1
votes

My data set is an array of the following form:

[
  { "DATE" : "2020-01-02", "COUNTRY" : "Spain", "COUNT" : 110 },
  { ... },
  { ... }
]

There are multiple countries and multiple days. There are no gaps in dates.

I want to inject field DAYS_PASSED (and subsequently use it for the X axis) using the following algorithm:

  1. Check the value of DAYS_PASSED for the previous day for the same country and assign it to variable TEMP. (If the previous day does not exist, assume 0);
  2. Calculate DAYS_PASSED using the following formula:
   if TEMP > 0, then DAYS_PASSED = TEMP + 1
   else-if COUNT > 100 then DAYS_PASSED = 1
   else DAYS_PASSED = 0

So far I have done this in a preprocessing step (outside of Vega-Lite) but I was wondering if it was possible to migrate the calculation to Vega-Lite, maybe by plugging-in in a JavaScript function somehow?

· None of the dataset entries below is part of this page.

-- ==== Sys2Proof/Syntax.lean ====
section
/-! DEFINITION. The fourteen commands (30_encoding.md R93) with their operands (R96), and the names of the
host-visible registers (10_state.md R35). -/

namespace Sys2Proof

/-- One command of the opcode map (30_encoding.md R93). An operand is its field of the command word, whole (R96). -/
inductive Instr where
  /-- NOP (44_control.md R250). -/
  | nop
  /-- CLR (44_control.md R251). -/
  | clr
  /-- RDREG r (44_control.md R252): `r` is field A, a register number. -/
  | rdreg (r : BitVec 8)
  /-- DPUSH w, v (40_descriptor.md R131): `w` is field A, `v` is field V. -/
  | dpush (w : BitVec 8) (v : Val)
  /-- TBEGIN (40_descriptor.md R132). -/
  | tbegin
  /-- TCHAR c (40_descriptor.md R133): `c` is field A, a character code. -/
  | tchar (c : BitVec 8)
  /-- TEND (40_descriptor.md R134). -/
  | tend
  /-- DRD idx (40_descriptor.md R135): `idx` is field B. -/
  | drd (idx : BitVec 16)
  /-- PACK (41_packer.md R161). -/
  | pack
  /-- BUFRD idx (42_buffer.md R191): `idx` is field B. -/
  | bufrd (idx : BitVec 16)
  /-- BUFWR idx, u (42_buffer.md R192): `idx` is field B, `u` is V[7:0]. -/
  | bufwr (idx : BitVec 16) (u : Byte)
  /-- SETLEN n (42_buffer.md R193): `n` is field B. -/
  | setlen (n : BitVec 16)
  /-- UOPEN (43_unpacker.md R212). -/
  | uopen
  /-- UNEXT (43_unpacker.md R213). -/
  | unext
  deriving DecidableEq, Repr

/-- The mnemonic of a command, as 30_encoding.md R93 and spec/opcode_table.json spell it. -/
def Instr.mnemonic : Instr → String
  | .nop => "NOP"
  | .clr => "CLR"
  | .rdreg _ => "RDREG"
  | .dpush _ _ => "DPUSH"
  | .tbegin => "TBEGIN"
  | .tchar _ => "TCHAR"
  | .tend => "TEND"
  | .drd _ => "DRD"
  | .pack => "PACK"
  | .bufrd _ => "BUFRD"
  | .bufwr _ _ => "BUFWR"
  | .setlen _ => "SETLEN"
  | .uopen => "UOPEN"
  | .unext => "UNEXT"

/-- The host-visible registers (10_state.md R35), in the order of their numbers 0x00 to 0x13. -/
inductive Reg where
  | status | lastErr | faultCode | dCount | bLen | pBits | pCurUnit | pCurOff | tLen | tVal
  | uLen | uCurUnit | uCurOff | patLen | patLo | uDiscard | uCount | cfgDescMax | cfgBufUnits | cfgTW
  deriving DecidableEq, Repr

end Sys2Proof
end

I would also like to be able to expose 100 (from the COUNT > 100 condition) in the graph so that the user can tweak it to, say, 200.

1

1 Answers

2
votes

You can do this with a series of transforms; for example:


  "transform": [
    {"calculate": "toDate(datum.DATE)", "as": "date"},
    {"calculate": "datum.COUNT < 100", "as": "pre100"},
    {
      "joinaggregate": [{"op": "sum", "field": "pre100", "as": "offset"}],
      "groupby": ["COUNTRY"]
    },
    {
      "window": [{"op": "count", "as": "daysPassed"}],
      "groupby": ["COUNTRY"],
      "sort": [{"field": "date"}]
    },
    {"calculate": "max(0, datum.daysPassed - datum.offset)", "as": "daysPassed"}
  ],

Here is a more full example showing this for a small dataset (vega editor):

{
  "data": {
    "values": [
      {"DATE": "2020-02-02", "COUNTRY": "Spain", "COUNT": 50},
      {"DATE": "2020-02-03", "COUNTRY": "Spain", "COUNT": 70},
      {"DATE": "2020-02-04", "COUNTRY": "Spain", "COUNT": 110},
      {"DATE": "2020-02-05", "COUNTRY": "Spain", "COUNT": 150},
      {"DATE": "2020-02-06", "COUNTRY": "Spain", "COUNT": 200},
      {"DATE": "2020-02-02", "COUNTRY": "Italy", "COUNT": 90},
      {"DATE": "2020-02-03", "COUNTRY": "Italy", "COUNT": 100},
      {"DATE": "2020-02-04", "COUNTRY": "Italy", "COUNT": 140},
      {"DATE": "2020-02-05", "COUNTRY": "Italy", "COUNT": 190},
      {"DATE": "2020-02-06", "COUNTRY": "Italy", "COUNT": 250}
    ]
  },
  "transform": [
    {"calculate": "toDate(datum.DATE)", "as": "date"},
    {"calculate": "datum.COUNT < 100", "as": "pre100"},
    {
      "joinaggregate": [{"op": "sum", "field": "pre100", "as": "offset"}],
      "groupby": ["COUNTRY"]
    },
    {
      "window": [{"op": "count", "as": "daysPassed"}],
      "groupby": ["COUNTRY"],
      "sort": [{"field": "date"}]
    },
    {"calculate": "max(0, datum.daysPassed - datum.offset)", "as": "daysPassed"}
  ],
  "concat": [
    {
      "mark": "line",
      "encoding": {
        "x": {"field": "DATE", "type": "temporal"},
        "y": {"field": "COUNT", "type": "quantitative"},
        "color": {"field": "COUNTRY", "type": "nominal"}
      }
    },
    {
      "mark": "line",
      "transform": [{"filter": "datum.daysPassed > 0"}],
      "encoding": {
        "x": {"field": "daysPassed", "type": "quantitative"},
        "y": {"field": "COUNT", "type": "quantitative"},
        "color": {"field": "COUNTRY", "type": "nominal"}
      }
    }
  ]
}

enter image description here